/-- R240, R241: asserting reset discards a request that is executing, without a response, and leaves the state of R26. -/
def Obligations.ResetDiscardsTheRequestInFlight : Prop :=
  ∀ (s : State) (inFlight : Option Frame) (rest : List HostAction),
    step { s with host := .assertReset inFlight :: rest } = .next { rsp := none, rspValid := false, host := rest }

/-- R60, R69: when the submitted frame decodes to an operation, the step is exec of that operation; the only thing around
it is that the submission leaves the host's list of actions (log 1). -/
def Obligations.StepRunsTheDecodedOperation : Prop :=
  ∀ (s : State) (q : Frame) (i : Instr) (rest : List HostAction),
    s.host = .submit q :: rest → decode q = .ok i → step s = exec i { s with host := rest }

/-- R69, R71: the decoder accepts exactly the frames of R69's pseudocode, and every other frame gets [03] and has no other
effect; the illegal opcodes, operand values and lengths of R71 among them. -/
def Obligations.IllegalFramesGetIllegalRequest : Prop :=
  (∀ q, legalRequest q = true → ∃ i, decode q = .ok i)
  ∧ (∀ q, legalRequest q = false → (∃ why, decode q = .error why) ∧ Responds q [0x03])
  ∧ (∀ (op : Byte) (p : Frame), (op = 0x00 ∨ 0x0C ≤ op.toNat) → Responds (op :: p) [0x03])
  ∧ (∀ cur v : Byte, 3 < v.toNat → Responds [0x04, cur, v] [0x03])
  ∧ (∀ cur v : Byte, 1 < v.toNat → Responds [0x05, cur, v] [0x03])
  ∧ (∀ (op flags : Byte) (p : Frame), (op = 0x08 ∨ op = 0x09) → 1 < flags.toNat → Responds (op :: flags :: p) [0x03])

/-- R62 to R67, R70: a frame that decodes has the operation's opcode, its format's length, and its operands at the bytes
its format gives. -/
def Obligations.DecodedOperandsAreTheFieldsOfTheFrame : Prop :=
  ∀ (q : Frame) (i : Instr), decode q = .ok i → FieldsOf q i

/-- R61 to R67, R73: decoding the encoded frame of a well-formed operation gives the operation back, every operand at
every value. -/
def Obligations.DecodeEncodeRoundTrip : Prop := ∀ i : Instr, i.wf = true → decode (encode i) = .ok i

/-- R69, R70: a frame decodes to at most what it encodes: a decoded operation is well formed and encodes to the very
frame, so no byte of a legal request is ignored. -/
def Obligations.LegalFramesHaveOneMeaning : Prop :=
  ∀ (q : Frame) (i : Instr), decode q = .ok i → i.wf = true ∧ encode i = q

/-- R61 to R67: a frame of each family, written out from its format, decodes to its operation. -/
def Obligations.SampleFramesDecode : Prop :=
  decode [0x01, 0xAB, 0x02, 0x12, 0x34] = .ok (.crc8 0xAB [0x12, 0x34])
  ∧ decode [0x02, 0x5A, 0x01, 0x12, 0x21] = .ok (.crcchk 0x5A [0x12] 0x21)
  ∧ decode [0x04, 0x3A, 0x03] = .ok (.uregres 0x3A 0x03)
  ∧ decode [0x07, 0x1F] = .ok (.htrenc 0x1F)
  ∧ decode [0x09, 0x01, 0x03, 0x66, 0xE0, 0xCE] = .ok (.meast 0x01 [0x66, 0xE0, 0xCE])
  ∧ decode [0x0A, 0x02, 0x11, 0x22, 0x01, 0x33] = .ok (.snchk [0x11, 0x22] [0x33])

/-- R101: CRC8 answers OK and the CRC, from every state; a frame of another length is illegal. No data returns the seed,
zeros under seed 0 return 0, and the worked example. -/
def Obligations.Crc8AnswersTheCrc : Prop :=
  (∀ (seed : Byte) (data : List Byte),
    Completes (.crc8 seed data) [0x00, crc8 seed data]
      ∧ (data.length ≤ 255 → Responds ([0x01, seed] ++ counted data) [0x00, crc8 seed data]))
  ∧ (∀ q : Frame, q.head? = some 0x01 → (q.length < 3 ∨ q.length ≠ 3 + num q 2) → Responds q [0x03])
  ∧ (∀ seed : Byte, Responds [0x01, seed, 0x00] [0x00, seed])
  ∧ (∀ n : Nat, n ≤ 255 → Responds ([0x01, 0x00] ++ counted (List.replicate n 0)) [0x00, 0x00])
  ∧ Responds [0x01, 0x00, 0x01, 0x00] [0x00, 0x00]

/-- R102: CRCCHK answers the computed and the received byte, OK when they are equal and CHECKSUM_MISMATCH when not; a
frame of another length is illegal. No data compares the seed; the worked example. -/
def Obligations.CrcchkComparesTheReceivedByte : Prop :=
  (∀ (seed : Byte) (data : List Byte) (rcv : Byte),
    let r := [if crc8 seed data = rcv then 0x00 else 0x01, crc8 seed data, rcv]
    Completes (.crcchk seed data rcv) r
      ∧ (data.length ≤ 255 → Responds ([0x02, seed] ++ counted data ++ [rcv]) r))
  ∧ (∀ q : Frame, q.head? = some 0x02 → (q.length < 3 ∨ q.length ≠ 4 + num q 2) → Responds q [0x03])
  ∧ (∀ seed rcv : Byte, Responds [0x02, seed, 0x00, rcv] [if seed = rcv then 0x00 else 0x01, seed, rcv])
  ∧ Responds [0x02, 0x00, 0x01, 0x12, 0x00] [0x01, 0x21, 0x00]

/-- R120: UREGDEC answers bits 7 and 0 as the resolution code, bit 2 and bit 6; bits 5:3 and 1 are ignored; a frame of
another length is illegal; the worked example. -/
def Obligations.UregdecDecodesTheFields : Prop :=
  (∀ u : Byte,
    let r : Frame := [0x00, BitVec.ofNat 8 (u.toNat / 128 * 2 + u.toNat % 2), BitVec.ofNat 8 (u.toNat / 4 % 2),
      BitVec.ofNat 8 (u.toNat / 64 % 2)]
    Completes (.uregdec u) r ∧ Responds [0x03, u] r ∧ ∀ m : Byte, Responds [0x03, u ^^^ (m &&& 0x3A)] r)
  ∧ (∀ q : Frame, q.head? = some 0x03 → q.length ≠ 2 → Responds q [0x03])
  ∧ Responds [0x03, 0xFF] [0x00, 0x03, 0x01, 0x01]

/-- R122, R77: UREGRES answers the write-user-reg command byte and cur with bits 7 and 0 replaced by the code's bits;
setting the current code changes nothing; res above 3 and another length are illegal; the worked example. -/
def Obligations.UregresSetsTheResolution : Prop :=
  (∀ cur res : Byte, res.toNat ≤ 3 →
    let new := BitVec.ofNat 8 (res.toNat / 2 * 128 + cur.toNat % 128 / 2 * 2 + res.toNat % 2)
    Completes (.uregres cur res) [0x00, 0xE6, new] ∧ Responds [0x04, cur, res] [0x00, 0xE6, new])
  ∧ (∀ cur : Byte,
    Responds [0x04, cur, BitVec.ofNat 8 (cur.toNat / 128 * 2 + cur.toNat % 2)] [0x00, 0xE6, cur])
  ∧ (∀ q : Frame, q.head? = some 0x04 → (3 < num q 2 ∨ q.length ≠ 3) → Responds q [0x03])
  ∧ SensorCommand.writeUserReg.wire = [0xE6]
  ∧ Responds [0x04, 0x3A, 0x03] [0x00, 0xE6, 0xBB]

/-- R124, R77: UREGHTR answers the write-user-reg command byte and cur with bit 2 replaced by the enable; setting the
current enable changes nothing; en above 1 and another length are illegal; the worked example. -/
def Obligations.UreghtrSetsTheHeaterEnable : Prop :=
  (∀ cur en : Byte, en.toNat ≤ 1 →
    let new := BitVec.ofNat 8 (cur.toNat / 8 * 8 + en.toNat * 4 + cur.toNat % 4)
    Completes (.ureghtr cur en) [0x00, 0xE6, new] ∧ Responds [0x05, cur, en] [0x00, 0xE6, new])
  ∧ (∀ cur : Byte, Responds [0x05, cur, BitVec.ofNat 8 (cur.toNat / 4 % 2)] [0x00, 0xE6, cur])
  ∧ (∀ q : Frame, q.head? = some 0x05 → (1 < num q 2 ∨ q.length ≠ 3) → Responds q [0x03])
  ∧ Responds [0x05, 0xBB, 0x01] [0x00, 0xE6, 0xBF]

/-- R125: HTRDEC answers bits 3:0; bits 7:4 are ignored; a frame of another length is illegal; the worked example. -/
def Obligations.HtrdecDecodesTheLevel : Prop :=
  (∀ h : Byte,
    Completes (.htrdec h) [0x00, BitVec.ofNat 8 (h.toNat % 16)]
      ∧ Responds [0x06, h] [0x00, BitVec.ofNat 8 (h.toNat % 16)])
  ∧ (∀ q : Frame, q.head? = some 0x06 → q.length ≠ 2 → Responds q [0x03])
  ∧ Responds [0x06, 0xF5] [0x00, 0x05]

/-- R126, R77: HTRENC answers the write-heater-reg command byte and the level masked to bits 3:0, also above 15; a frame
of another length is illegal; the worked example. -/
def Obligations.HtrencEncodesTheMaskedLevel : Prop :=
  (∀ level : Byte,
    Completes (.htrenc level) [0x00, 0x51, BitVec.ofNat 8 (level.toNat % 16)]
      ∧ Responds [0x07, level] [0x00, 0x51, BitVec.ofNat 8 (level.toNat % 16)])
  ∧ (∀ q : Frame, q.head? = some 0x07 → q.length ≠ 2 → Responds q [0x03])
  ∧ SensorCommand.writeHeaterReg.wire = [0x51]
  ∧ Responds [0x07, 0x0F] [0x00, 0x51, 0x0F]

/-- R152, R153: MEASRH, every outcome in R153's order, with its corner cases and worked example. -/
def Obligations.MeasrhConvertsHumidity : Prop :=
  MeasuresBy 0x08 .measrh rhCenti
  ∧ Responds [0x08, 0x00, 0x02, 0x00, 0x00] [0x00, 0x00, 0x00, 0xFD, 0xA8, 0x00, 0x00]
  ∧ Responds [0x08, 0x00, 0x02, 0xFF, 0xFF] [0x00, 0xFF, 0xFF, 0x2E, 0x7C, 0x00, 0x00]
  ∧ Responds [0x08, 0x00, 0x02, 0x0C, 0x49] [0x00, 0x0C, 0x49, 0x00, 0x00, 0x00, 0x00]
  ∧ Responds [0x08, 0x01, 0x03, 0x80, 0x00, 0x23] [0x00, 0x80, 0x00, 0x16, 0x12, 0x23, 0x23]

/-- R152, R154: MEAST, every outcome in R153's order, with its corner cases and worked example. -/
def Obligations.MeastConvertsTemperature : Prop :=
  MeasuresBy 0x09 .meast tCenti
  ∧ Responds [0x09, 0x00, 0x02, 0x00, 0x00] [0x00, 0x00, 0x00, 0xED, 0xB3, 0x00, 0x00]
  ∧ Responds [0x09, 0x00, 0x02, 0xFF, 0xFF] [0x00, 0xFF, 0xFF, 0x32, 0x57, 0x00, 0x00]
  ∧ Responds [0x09, 0x00, 0x02, 0x44, 0x41] [0x00, 0x44, 0x41, 0x00, 0x00, 0x00, 0x00]
  ∧ Responds [0x09, 0x00, 0x02, 0x60, 0x00] [0x00, 0x60, 0x00, 0x07, 0x71, 0x00, 0x00]
  ∧ Responds [0x09, 0x00, 0x02, 0x66, 0xE0] [0x00, 0x66, 0xE0, 0x09, 0x48, 0x00, 0x00]

/-- R180 to R183: SNCHK on two replies of 8 and 6 bytes, on other counts, and on a frame whose length disagrees with its
counts; the all-zero reply and the worked example. -/
def Obligations.SnchkJudgesTheReplies : Prop :=
  (∀ r : IdReply,
    Completes (.snchk (partA r) (partB r)) (snResponse r)
      ∧ Responds ([0x0A] ++ counted (partA r) ++ counted (partB r)) (snResponse r))
  ∧ (∀ a b : List Byte, (a.length ≠ 8 ∨ b.length ≠ 6) →
    Completes (.snchk a b) (0x02 :: List.replicate 22 0)
      ∧ (a.length ≤ 255 → b.length ≤ 255 →
        Responds ([0x0A] ++ counted a ++ counted b) (0x02 :: List.replicate 22 0)))
  ∧ (∀ q : Frame, q.head? = some 0x0A →
    (q.length < 2 ∨ q.length < 3 + num q 1 ∨ q.length ≠ 3 + num q 1 + num q (2 + num q 1)) → Responds q [0x03])
  ∧ Responds ([0x0A] ++ counted (List.replicate 8 0) ++ counted (List.replicate 6 0))
      ([0x00] ++ List.replicate 8 0 ++ [0x01, 0x00] ++ List.replicate 12 0)
  ∧ Responds
      [0x0A, 0x08, 0x12, 0x21, 0x34, 0xB6, 0x56, 0xC1, 0x78, 0x37, 0x06, 0x15, 0xFF, 0xB5, 0xAB, 0xCD, 0x08]
      [0x00, 0x12, 0x34, 0x56, 0x78, 0x15, 0xFF, 0xAB, 0xCD, 0x04, 0x00, 0x21, 0x21, 0xB6, 0xB6, 0xC1, 0xC1, 0x37,
        0x37, 0xB5, 0xB5, 0x08, 0x08]

/-- R184: SNTYPE answers the type code of the byte; a frame of another length is illegal; the worked example. -/
def Obligations.SntypeDecodesTheSensorType : Prop :=
  (∀ x : Byte, Completes (.sntype x) [0x00, typeCode x.toNat] ∧ Responds [0x0B, x] [0x00, typeCode x.toNat])
  ∧ (∀ q : Frame, q.head? = some 0x0B → q.length ≠ 2 → Responds q [0x03])
  ∧ Responds [0x0B, 0x14] [0x00, 0x03]

/-- R100: crc8 is the pseudocode, evaluated in plain numbers below 256. -/
def Obligations.CrcFollowsThePseudocode : Prop :=
  ∀ (seed : Byte) (data : List Byte), (crc8 seed data).toNat = crcNat seed.toNat (data.map BitVec.toNat)

/-- R100: with the generator polynomial x^8 + x^5 + x^4 + 1, the CRC of a non-empty sequence is the remainder of the
sequence, its first byte XORed with the seed, times x^8: no final XOR and no reflection. R100 marks the polynomial as
derived. -/
def Obligations.CrcIsThePolynomialRemainder : Prop :=
  ∀ (seed d : Byte) (data : List Byte),
    (crc8 seed (d :: data)).toNat
      = polyRem (8 * (data.length + 1)) (bigEndian 0 ((d ^^^ seed) :: data) * 256)

/-- R104: chaining, for the function and for the block's CRC8 with the seed carried by the host. -/
def Obligations.CrcChains : Prop :=
  (∀ (s : Byte) (a b : List Byte), crc8 (crc8 s a) b = crc8 s (a ++ b))
  ∧ ∀ (s : Byte) (a b : List Byte), a.length + b.length ≤ 255 →
      ∃ c e : Byte, Responds ([0x01, s] ++ counted a) [0x00, c] ∧ Responds ([0x01, c] ++ counted b) [0x00, e]
        ∧ Responds ([0x01, s] ++ counted (a ++ b)) [0x00, e]

/-- R105: the structure of the one-byte CRC: the seed XORs into the byte, the map is a GF(2)-linear bijection, and for a
fixed seed or a fixed byte two others never give the same CRC. -/
def Obligations.OneByteCrcIsALinearBijection : Prop :=
  (∀ s b : Byte, crc8 s [b] = crc8 0 [s ^^^ b])
  ∧ Function.Bijective (fun x : Byte => crc8 0 [x])
  ∧ (∀ x y : Byte, crc8 0 [x ^^^ y] = crc8 0 [x] ^^^ crc8 0 [y])
  ∧ crc8 0 [0] = 0
  ∧ (∀ s x y : Byte, x ≠ y → crc8 s [x] ≠ crc8 s [y])
  ∧ (∀ b s t : Byte, s ≠ t → crc8 s [b] ≠ crc8 t [b])

/-- R123: the merge takes every bit of the mask from the new field and every other bit from cur. -/
def Obligations.MergeTouchesOnlyTheOwnedBits : Prop :=
  (∀ (cur m f : Byte) (k : Nat), (merge cur m f).getLsbD k = if m.getLsbD k then f.getLsbD k else cur.getLsbD k)
  ∧ (∀ cur res : Byte, withResolution cur res &&& 0x7E = cur &&& 0x7E)
  ∧ (∀ cur en : Byte, withHeater cur en &&& 0xFB = cur &&& 0xFB)

/-- R127: the register round trips, through the block. -/
def Obligations.RegisterRoundTrips : Prop :=
  (∀ cur res : Byte, res.toNat ≤ 3 → ∃ new, Responds [0x04, cur, res] [0x00, 0xE6, new]
    ∧ Responds [0x03, new] [0x00, res, BitVec.ofNat 8 (cur.toNat / 4 % 2), BitVec.ofNat 8 (cur.toNat / 64 % 2)])
  ∧ (∀ cur en : Byte, en.toNat ≤ 1 → ∃ new res v w, Responds [0x05, cur, en] [0x00, 0xE6, new]
    ∧ Responds [0x03, new] [0x00, res, en, v] ∧ Responds [0x03, cur] [0x00, res, w, v])
  ∧ (∀ level : Byte, level.toNat ≤ 15 → ∃ h, Responds [0x07, level] [0x00, 0x51, h] ∧ Responds [0x06, h] [0x00, level])
  ∧ (∀ h : Byte, ∃ level, Responds [0x06, h] [0x00, level] ∧ Responds [0x07, level] [0x00, 0x51, h &&& 0x0F])

/-- R150: rha is rounding to the nearest integer with ties away from zero; the value is unique. -/
def Obligations.RhaRoundsHalfAwayFromZero : Prop :=
  ∀ (n : ℤ) (v : ℤ), RoundsTo ((n : ℚ) / 65536) v ↔ rha n 65536 = v

/-- R151: the two conversions are the source's formulas in exact arithmetic, in hundredths, rounded once; their ranges and
end points; non-decreasing; every intermediate below 2^31 in magnitude. -/
def Obligations.ConversionsAreExact : Prop :=
  (∀ raw : Half, RoundsTo (((raw.toNat : ℚ) * 125 / 65536 - 6) * 100) (rhCenti raw)
    ∧ RoundsTo (((raw.toNat : ℚ) * 17572 / 100 / 65536 - 4685 / 100) * 100) (tCenti raw))
  ∧ (∀ raw : Half, -600 ≤ rhCenti raw ∧ rhCenti raw ≤ 11900 ∧ -4685 ≤ tCenti raw ∧ tCenti raw ≤ 12887)
  ∧ rhCenti 0 = -600 ∧ rhCenti 65535 = 11900 ∧ tCenti 0 = -4685 ∧ tCenti 65535 = 12887
  ∧ (∀ x y : Half, x.toNat ≤ y.toNat → rhCenti x ≤ rhCenti y ∧ tCenti x ≤ tCenti y)
  ∧ (∀ raw : Half, raw.toNat * 17572 ≤ 1151581020 ∧ |(raw.toNat : ℤ) * 17572 - 307036160| + 32768 < 2 ^ 31
    ∧ |(raw.toNat : ℤ) * 12500 - 39321600| + 32768 < 2 ^ 31)

/-- R155, humidity: every value from -600 to 11900 is taken, by 5 or 6 consecutive raw codes, the end bins by 3 and 2. -/
def Obligations.HumidityQuantization : Prop :=
  (∀ v : ℤ, -600 < v → v < 11900 → ∃ lo n : Nat, (n = 5 ∨ n = 6) ∧ lo + n ≤ 65536
    ∧ ∀ raw : Half, rhCenti raw = v ↔ lo ≤ raw.toNat ∧ raw.toNat < lo + n)
  ∧ (∀ raw : Half, rhCenti raw = -600 ↔ raw.toNat < 3)
  ∧ (∀ raw : Half, rhCenti raw = 11900 ↔ 65534 ≤ raw.toNat)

- _Activity_: Your answer should consist of the lines from the line with "0)) [0x00, 0x00])" to the line with "let r := [if" above, repeated exactly, both ends included.

- _Result_:
  ∧ (∀ n : Nat, n ≤ 255 → Responds ([0x01, 0x00] ++ counted (List.replicate n 0)) [0x00, 0x00])
  ∧ Responds [0x01, 0x00, 0x01, 0x00] [0x00, 0x00]

/-- R102: CRCCHK answers the computed and the received byte, OK when they are equal and CHECKSUM_MISMATCH when not; a
frame of another length is illegal. No data compares the seed; the worked example. -/
def Obligations.CrcchkComparesTheReceivedByte : Prop :=
  (∀ (seed : Byte) (data : List Byte) (rcv : Byte),
    let r := [if crc8 seed data = rcv then 0x00 else 0x01, crc8 seed data, rcv]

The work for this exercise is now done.